Re: Cleanup after a Job

2012-05-01 Thread kasi subrahmanyam
Hi arun,

I can see that the output commiter is present in the reducer.
How to make sure thtat this commiter happens at the end of the job or does
it run by default at the end of the job.
I can have more than one reducer tasks.




On Sun, Apr 29, 2012 at 11:28 PM, Arun C Murthy a...@hortonworks.com wrote:

 Use OutputCommitter.(abortJob, commitJob):

 http://hadoop.apache.org/common/docs/r1.0.2/api/org/apache/hadoop/mapred/OutputCommitter.html

 Arun

 On Apr 26, 2012, at 4:44 PM, kasi subrahmanyam wrote:

 Hi

 I have few jobs added to a Job controller .
 I need a afterJob() to be executed after the completion of s Job.
 For example

 Here i am actually overriding the Job of JobControl.
 I have Job2 depending on the output of Job1.This input for Job2is obtained
 after doing some File System operations on the output of the Job1.This
 operation should happen in a afterJob( ) method while is available for each
 Job.How do i make sure that afterJob () method is called for each Job added
 to the controller before running the jobs that are depending on it.


 Thanks


 --
 Arun C. Murthy
 Hortonworks Inc.
 http://hortonworks.com/





Re: Cleanup after a Job

2012-05-01 Thread Robert Evans
Either abortJob or commitJob will be called for all jobs.  AbortJob will be 
called if the job has failed.  CommitJob will be called if it succeeded.  The 
purpose of these are to commit the output of the map/reduce job and cleanup any 
temporary files/data that might be lying around.
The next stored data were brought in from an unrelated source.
-- ==== Sys2Proof/Machine/Turn.lean ====
section
/-!
DEFINITION. Jobs coming and going (R19, R22, R134, R173), and the scale keeper's turns (R130 to R138, R170 to R187,
R313): the scale directory, the adapter directory, verdicts, candidates and D_WEIGHTS.
-/

-- One declaration at a time: the threads of a parallel elaboration take memory together.
set_option Elab.async false

namespace Sys2Proof.Machine

/-! ### Replicas (R136) -/

/-- R136: the device addresses of the replicas of `n` bytes at a window address of a job: one in the window of every
die, or of every engine, of its ENGINE_MASK. The first is the lowest die's or engine's. -/
def State.replicas (s : State) (job w n : Nat) : List Nat :=
  if w.testBit 27 then (s.jobDies job).filterMap fun d => s.resolve (2 * d) job w n
  else (s.jobEngines job).filterMap fun g => s.resolve g job w n

/-- `n` bytes lie in the window of every replica. -/
def State.replicated (s : State) (job w n : Nat) : Bool :=
  if w.testBit 27 then (s.jobDies job).all fun d => (s.resolve (2 * d) job w n).isSome
  else (s.jobEngines job).all fun g => (s.resolve g job w n).isSome

/-- Bytes written to every replica. -/
def State.putReplicas (s : State) (job w off : Nat) (bs : List Byte) : State :=
  (s.replicas job w 64).foldl (fun t a => t.devPut (a + off) bs) s

/-- The header of a scale tensor or rescale table of a job, as its first replica has it. -/
def State.structAt (s : State) (job w : Nat) : Option Table := (s.replicas job w 64).head?.map s.tableAt

/-- R123, R125: the bytes of one copy. -/
def Table.body (t : Table) : Nat := if t.layout == 3 then 64 + 16 * t.entries else 8 * t.entries

/-- Where copy `k` starts after the header; 2 is the staging copy (R137). -/
def Table.copyOff (t : Table) (k : Nat) : Nat := 64 + k * t.stride

/-- R132: the copy of a structure that a command of an epoch reads. -/
def Table.current (t : Table) (epoch : Nat) : Nat := copyOf t.copies (BitVec.ofNat 32 t.since) t.cur epoch

/-- The bytes of copy `k` of a structure. -/
def State.copyBytes (s : State) (t : Table) (k : Nat) : List Byte := s.devGet (t.base + t.copyOff k) t.body

/-! ### The scale directory (R133) -/

/-- An entry of a scale directory. -/
structure DirEntry where
  index : Nat
  table : Option Nat
  links : List Nat
  auto : Bool
  learned : Bool
  slot : Nat
  stage : Nat
  clipHi : Nat
  clipLo : Nat
  mseHi : Nat
  sMin : Nat
  sMax : Nat
  nMin : Nat
  seen : Nat
  deriving DecidableEq, Repr

/-- A window address of R88, or none. -/
def linkAt (x : Nat) : Option Nat := if x == 0xFFFFFFFF then none else some (x % 2 ^ 28)

/-- Entry `i` of the scale directory at a device address. -/
def State.dirEntry (s : State) (d i : Nat) : DirEntry :=
  let e := d + 64 + 64 * i
  let fl := s.devNat (e + 16) 1
  ⟨i, linkAt (s.devNat e 4), [4, 8, 12].filterMap fun o => linkAt (s.devNat (e + o) 4), fl.testBit 0, fl.testBit 1,
    s.devNat (e + 17) 1 % 8, s.devNat (e + 18) 2 % 4096, s.devNat (e + 20) 4, s.devNat (e + 24) 4, s.devNat (e + 28) 4,
    s.devNat (e + 32) 4, s.devNat (e + 36) 4, s.devNat (e + 40) 4, s.devNat (e + 44) 4⟩

/-- The entries of the scale directory at a device address. -/
def State.dirEntries (s : State) (d : Nat) : List DirEntry := (List.range (s.devNat (d + 2) 2)).map (s.dirEntry d)

/-- The structures that an entry names: its table, then its links. -/
def DirEntry.structs (e : DirEntry) : List Nat := e.table.toList ++ e.links

/-- R138, R289: the entry makes its directory bad. -/
def State.badEntry (s : State) (job : Nat) (e : DirEntry) : Bool :=
  e.stage == 4095 || e.structs.any fun w =>
    match s.structAt job w with
    | none => true
    | some t =>
      let top := if e.learned then 2 else if t.copies == 2 then 1 else 0
      !s.replicated job w (t.copyOff top + t.body)

/-- R138: the scale directory at a device address is bad: the entry to report, 0 for its header (DESIGN CHOICE, assumption 72). -/
def State.badScaleDir (s : State) (job d : Nat) : Option Nat :=
  let t := s.devNat (d + 4) 2
  if s.devNat d 2 != 4 || 63 < s.devNat (d + 2) 2 || (t != 0 && (t < 4 || 1024 < t)) then some 0
  else ((s.dirEntries d).find? (s.badEntry job)).map (·.index)

/-! ### The adapter directory (R170, R171, R173) -/

/-- An entry of an adapter directory. -/
structure AdaptEntry where
  index : Nat
  base : Nat
  bytes : Nat
  since : Nat
  cur : Nat
  probe : Bool
  stride : Nat
  scale : Nat
  deriving DecidableEq, Repr

/-- Entry `i` of the adapter directory at a device address. -/
def State.adaptEntry (s : State) (a i : Nat) : AdaptEntry :=
  let e := a + 64 + 64 * i
  let c := s.devNat (e + 12) 1
  ⟨i, s.devNat e 4, s.devNat (e + 4) 4, s.devNat (e + 8) 4, c % 2, c.testBit 1, s.devNat (e + 16) 4, s.devNat (e + 20) 1⟩

/-- The entries of the adapter directory at a device address. -/
def State.adaptEntries (s : State) (a : Nat) : List AdaptEntry := (List.range (s.devNat (a + 2) 2)).map (s.adaptEntry a)

/-- R173: two entries of an adapter directory clash: their extents overlap, or they name one scale entry. -/
def AdaptEntry.clash (x y : AdaptEntry) : Bool :=
  (x.base < y.base + 3 * y.stride && y.base < x.base + 3 * x.stride) || x.scale == y.scale

/-- R173, R289: the adapter directory of a job is bad: the entry to report. `es` are the entries of its scale
directory, none when its TURN_STEPS is 0. -/
def State.badAdaptDir (s : State) (job a : Nat) (es : List DirEntry) : Option Nat :=
  let xs := s.adaptEntries a
  let tol := val32 (s.devNat (a + 8) 4)
  let p := s.devNat (a + 4) 1
  let h := s.devNat (a + 5) 1
  let bound := fun (x : AdaptEntry) => es.find? fun e => e.index == x.scale && e.learned && !e.auto
  if s.devNat a 2 != 7 || 16 < s.devNat (a + 2) 2 || p == 0 || 8 < p || h < 2 || 16 < h ||
      !(Val.zero.le tol && tol.le (Val.ofNat 1)) || s.devNat (a + 12) 2 % 4096 == 4095 ||
      2 ^ 22 < (xs.map (·.bytes)).sum || es.isEmpty && !xs.isEmpty || (s.job job).turnSteps == 0 then some 0
  else
    let stage := (xs.head?.bind bound).map (·.stage)
    (xs.find? fun x => (bound x).isNone || (bound x).map (·.stage) != stage ||
      (xs.any fun y => y.index < x.index && x.clash y) || !x.base.testBit 27 ||
      !s.replicated job x.base (3 * x.stride)).map (·.index)

/-! ### D_WEIGHTS (R313) -/

/-- R313: the digests of a job's structures in force for an epoch. -/
def State.structDigests (s : State) (job epoch : Nat) : List Byte :=
  match s.dirBase job with
  | none => []
  | some d =>
    let one := fun w => match s.structAt job w with
      | some t => sha256 (s.copyBytes t (t.current epoch))
      | none => []
    let scale := if (s.job job).scaleDir then (s.dirEntries d).flatMap fun e => e.structs.flatMap one else []
    let adapt := if (s.job job).adaptDir then
        (s.adaptEntries (d + 0x1000)).flatMap fun x =>
          match (s.replicas job x.base 64).head? with
          | some b =>
            let k := copyOf 2 (BitVec.ofNat 32 x.since) x.cur epoch
            sha256 (s.devGet (b + k * x.stride) x.bytes)
          | none => []
      else []
    scale ++ adapt

/-- R313: the scale keeper computes D_WEIGHTS of a job for an epoch. -/
def State.keepWeights (s : State) (job epoch : Nat) : State :=
  let j := s.job job
  s.putJob job { j with dWeights := (epoch, sha256 (j.weights ++ s.structDigests job epoch)) :: j.dWeights }

/-- D_WEIGHTS of a job for an epoch: the last computed at or before it. -/
def Job.weightsOf (j : Job) (epoch : Nat) : List Byte :=
  ((j.dWeights.find? fun p => atOrAfter (BitVec.ofNat 32 epoch) (BitVec.ofNat 32 p.1)).map (·.2)).getD
    (List.replicate 32 0)

/-! ### Jobs (R19, R22, R134, R173) -/

/-- R134, R138: the scale directory is read when VALID is set. -/
def State.readScaleDir (s : State) (job : Nat) : State :=
  match s.dirBase job with
  | none => s
  | some d =>
    if s.devNat d 2 == 0 then s
    else match s.badScaleDir job d with
      | some i => (s.putDir job 16 (leBytes 2 5)).putDir job 18 (leBytes 2 i)
      | none => s.putJob job { s.job job with scaleDir := true, turnSteps := s.devNat (d + 4) 2 }

/-- R173: the adapter directory is read when VALID is set. -/
def State.readAdaptDir (s : State) (job : Nat) : State :=
  match s.dirBase job with
  | none => s
  | some d =>
    let a := d + 0x1000
    if s.devNat a 2 == 0 then s
    else match s.badAdaptDir job a (if (s.job job).scaleDir then s.dirEntries d else []) with
      | some i => (s.putDir job (0x1000 + 22) (leBytes 1 1)).putDir job (0x1000 + 23) (leBytes 1 i)
      | none => s.putJob job { s.job job with adaptDir := true, adaptJob := s.devNat (a + 6) 1 % 64 }

/-- The engines forget what they kept for a job (R81, R39). -/
def State.forgetJob (s : State) (job : Nat) : State :=
  { s with engines := s.engines.map fun p =>
      let e := p.2
      (p.1, { e with
        slots := e.slots.filter (fun c => c.job != job)
        known := e.known.filter (· != job)
        lost := e.lost.filter (· != job)
        saved := e.saved.filter (· != job) }) }

/-- R309: REPRO as the register holds it, or always off H8A. -/
def State.reproNow (s : State) : Bool := s.variant != .h8a || (s.reg .sec 0 0x100).testBit 29

/-- JOB_VALID_SET: a job comes to exist (R19, R131, R309, R312, R134, R173, R313). -/
def State.createJob (s : State) (job v : Nat) : State :=
  let j := s.job job
  let s1 := (s.forgetJob job).putJob job { Job.fresh with
    cfg := BitVec.ofNat 32 v
    apts := j.apts
    land := j.land
    repro := s.reproNow }
  ((s1.readScaleDir job).readAdaptDir job).keepWeights job 0

/-- R22: commands of a job accepted and not yet completed. -/
def State.queuedOf (s : State) (job : Nat) : Nat := (s.cmds.filter fun c => c.job == job && !c.rejected && c.live && !c.replay).length

/-- JOB_VALID_CLEAR: the job is removed (R22). -/
def State.removeJob (s : State) (job v : Nat) : State :=
  (s.forgetJob job).putJob job { s.job job with
    cfg := BitVec.ofNat 32 v, turnSteps := 0, turnPending := none, scaleDir := false, adaptDir := false }

/-- R9, R21: CLASS or ENGINE_MASK of a valid job is changed, against a rule that software must keep: what the two fields hold from then on
is free, and the device goes on. -/
def State.brokenCfg (s : State) (job v : Nat) : State :=
  let f := s.free
  f.2.putJob job { s.job job with cfg := BitVec.ofNat 32 (setBits (setBits v 29 28 f.1) 15 0 (f.1 / 4)) }

/-- What a write of JOB_CFG does (R19, R21, R22, R50). -/
def State.jobCfgWrite (s : State) (job value : Nat) : State :=
  let v := value &&& 0xF000FFFF
  let j := s.job job
  let old := j.cfg.toNat
  if !j.valid then
    if v.testBit 31 then (s.createJob job v).track.settleState else s.putJob job { j with cfg := BitVec.ofNat 32 v }
  else if !v.testBit 31 then
    if s.queuedOf job != 0 then s.err .sched 0 1 job 0 else (s.removeJob job v).track.settleState
  else if bits v 29 28 != bits old 29 28 || bits v 15 0 != bits old 15 0 then s.brokenCfg job v
  else s.putJob job { j with cfg := BitVec.ofNat 32 v }

/-- `SCHED.JOB_SEL`. -/
def State.jobSel (s : State) : Nat := s.reg .sched 0 0x04C % 64

/-- JOB_VALID_SET (R19): a write of JOB_CFG with VALID set, for the job in JOB_SEL. -/
def execJobValidSet (value : Nat) (s : State) : Out :=
  .next (s.host .sched 0 fun t => t.jobCfgWrite t.jobSel (value ||| 2 ^ 31))

/-- JOB_VALID_CLEAR (R22): a write of JOB_CFG with VALID clear. -/
def execJobValidClear (value : Nat) (s : State) : Out :=
  .next (s.host .sched 0 fun t => t.jobCfgWrite t.jobSel (value % 2 ^ 31))

/-! ### Statistics and the AUTO rule (R136, R138) -/

/-- What the statistic slots of an AUTO entry add up to. -/
structure SlotSum where
  count : Nat
  clips : Nat
  sse : Nat
  saturated : Bool
  conflict : Bool
  deriving DecidableEq, Repr

/-- R138: a register of the slot reads all ones. -/
def StatSlot.allOnes (x : StatSlot) : Bool :=
  x.count == 2 ^ 32 - 1 || x.clips == 2 ^ 32 - 1 || x.sse % 2 ^ 32 == 2 ^ 32 - 1 || x.sse / 2 ^ 32 == 2 ^ 32 - 1

/-- R136 step 2: the slots `k` of the engines of a job, summed in 64 bits. -/
def State.slotSum (s : State) (job k : Nat) : SlotSum :=
  let xs := (s.jobEngines job).map fun g => (s.engine g).stat k
  let own := xs.filter fun x => x.tagged && x.job == job
  ⟨(own.map (·.count)).sum % 2 ^ 64, (own.map (·.clips)).sum % 2 ^ 64, (own.map (·.sse)).sum % 2 ^ 64,
    own.any StatSlot.allOnes, xs.any fun x => x.tagged && x.job != job⟩

/-- R136 step 2: those slots are cleared. -/
def State.clearSlot (s : State) (job k : Nat) : State :=
  (s.jobEngines job).foldl (fun t g =>
    t.putEngine g { t.engine g with stats := SMap.erase (t.engine g).stats k }) s

/-- R138: the new OUT_SCALE of an AUTO entry. -/
def DirEntry.newScale (e : DirEntry) (x : SlotSum) (old : Val) : Val :=
  let raw :=
    if e.clipHi * x.count < x.clips * 2 ^ 32 || e.mseHi * x.count < x.sse then fmul old (.fin false 9 8 0)
    else if x.clips * 2 ^ 32 < e.clipLo * x.count && x.sse ≤ e.mseHi * x.count then fmul old (.fin false 15 16 0)
    else old
  fmin (fmax raw (val32 e.sMin)) (val32 e.sMax)

/-- R136 steps 4 and 5: FROM and CUR of a structure's header, in one write to every replica. -/
def State.putHeader (s : State) (job w : Nat) (since cur : Nat) : State :=
  s.putReplicas job w 8 (leBytes 4 since ++ leBytes 1 cur ++ leBytes 3 0)

/-- R136 step 3: the free copy of a structure receives bytes; the copy in force stays as it is. -/
def State.putCopy (s : State) (job w : Nat) (t : Table) (bs : List Byte) : State := s.putReplicas job w (t.copyOff (1 - t.cur % 2)) bs

/-- R136 step 4: the other copy of each changed structure is in force from the next epoch, however often the directory names it. -/
def State.flip (s : State) (job epoch : Nat) (ws : List Nat) : State :=
  ws.eraseDups.foldl (fun t w =>
    match t.structAt job w with
    | none => t
    | some x => t.putHeader job w ((epoch + 1) % 2 ^ 32) (1 - x.cur % 2)) s

/-- R138: what the copy of a link becomes: every SCALE replaced. -/
def relink (code : Nat) (bs : List Byte) : List Byte :=
  (chunks 8 (bs.length + 1) bs).flatMap fun e => leBytes 4 code ++ e.drop 4

/-- R136 step 3, R138: the free copies of an AUTO entry take a new OUT_SCALE. -/
def State.rescaleEntry (s : State) (job : Nat) (e : DirEntry) (sc : Val) : State :=
  let code := sc.code32
  let inv := (fdiv (Val.ofNat 1) sc).code32
  let s1 := match e.table with
    | none => s
    | some w => (match s.structAt job w with
      | none => s
      | some t => s.putCopy job w t (leBytes 4 code ++ leBytes 4 inv ++ (s.copyBytes t t.cur).drop 8))
  e.links.foldl (fun t w =>
    match t.structAt job w with
    | none => t
    | some x => t.putCopy job w x (relink code (t.copyBytes x x.cur))) s1

/-- R133: ERR and ERR_ENTRY of a scale directory. An error of no entry leaves ERR_ENTRY as it is (TURN_LATE), or names entry 0 (BAD_DIRECTORY
in the header); the spec does not say (DESIGN CHOICE, assumption 72). -/
def State.dirErr (s : State) (job code entry : Nat) : State := s.putDir job 16 (leBytes 2 code ++ leBytes 2 entry)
CommitTask/abortTask is similar, and is called for each individual task.

--Bobby Evans


On 5/1/12 8:32 AM, kasi subrahmanyam kasisubbu...@gmail.com wrote:

Hi arun,

I can see that the output commiter is present in the reducer.
How to make sure thtat this commiter happens at the end of the job or does it 
run by default at the end of the job.
I can have more than one reducer tasks.




On Sun, Apr 29, 2012 at 11:28 PM, Arun C Murthy a...@hortonworks.com wrote:
Use OutputCommitter.(abortJob, commitJob):
http://hadoop.apache.org/common/docs/r1.0.2/api/org/apache/hadoop/mapred/OutputCommitter.html

Arun

On Apr 26, 2012, at 4:44 PM, kasi subrahmanyam wrote:

Hi

I have few jobs added to a Job controller .
I need a afterJob() to be executed after the completion of s Job.
For example

Here i am actually overriding the Job of JobControl.
I have Job2 depending on the output of Job1.This input for Job2is obtained 
after doing some File System operations on the output of the Job1.This 
operation should happen in a afterJob( ) method while is available for each 
Job.How do i make sure that afterJob () method is called for each Job added to 
the controller before running the jobs that are depending on it.


Thanks

--
Arun C. Murthy
Hortonworks Inc.
http://hortonworks.com/






Re: Cleanup after a Job

2012-05-01 Thread kasi subrahmanyam
Hi Robert,
Could you provied me the exact method of the JobControl Job or jobConf
which calls the commitJob method
Thanks

On Tue, May 1, 2012 at 7:36 PM, Robert Evans ev...@yahoo-inc.com wrote:

  Either abortJob or commitJob will be called for all jobs.  AbortJob will
 be called if the job has failed.  CommitJob will be called if it succeeded.
  The purpose of these are to commit the output of the map/reduce job and
 cleanup any temporary files/data that might be lying around.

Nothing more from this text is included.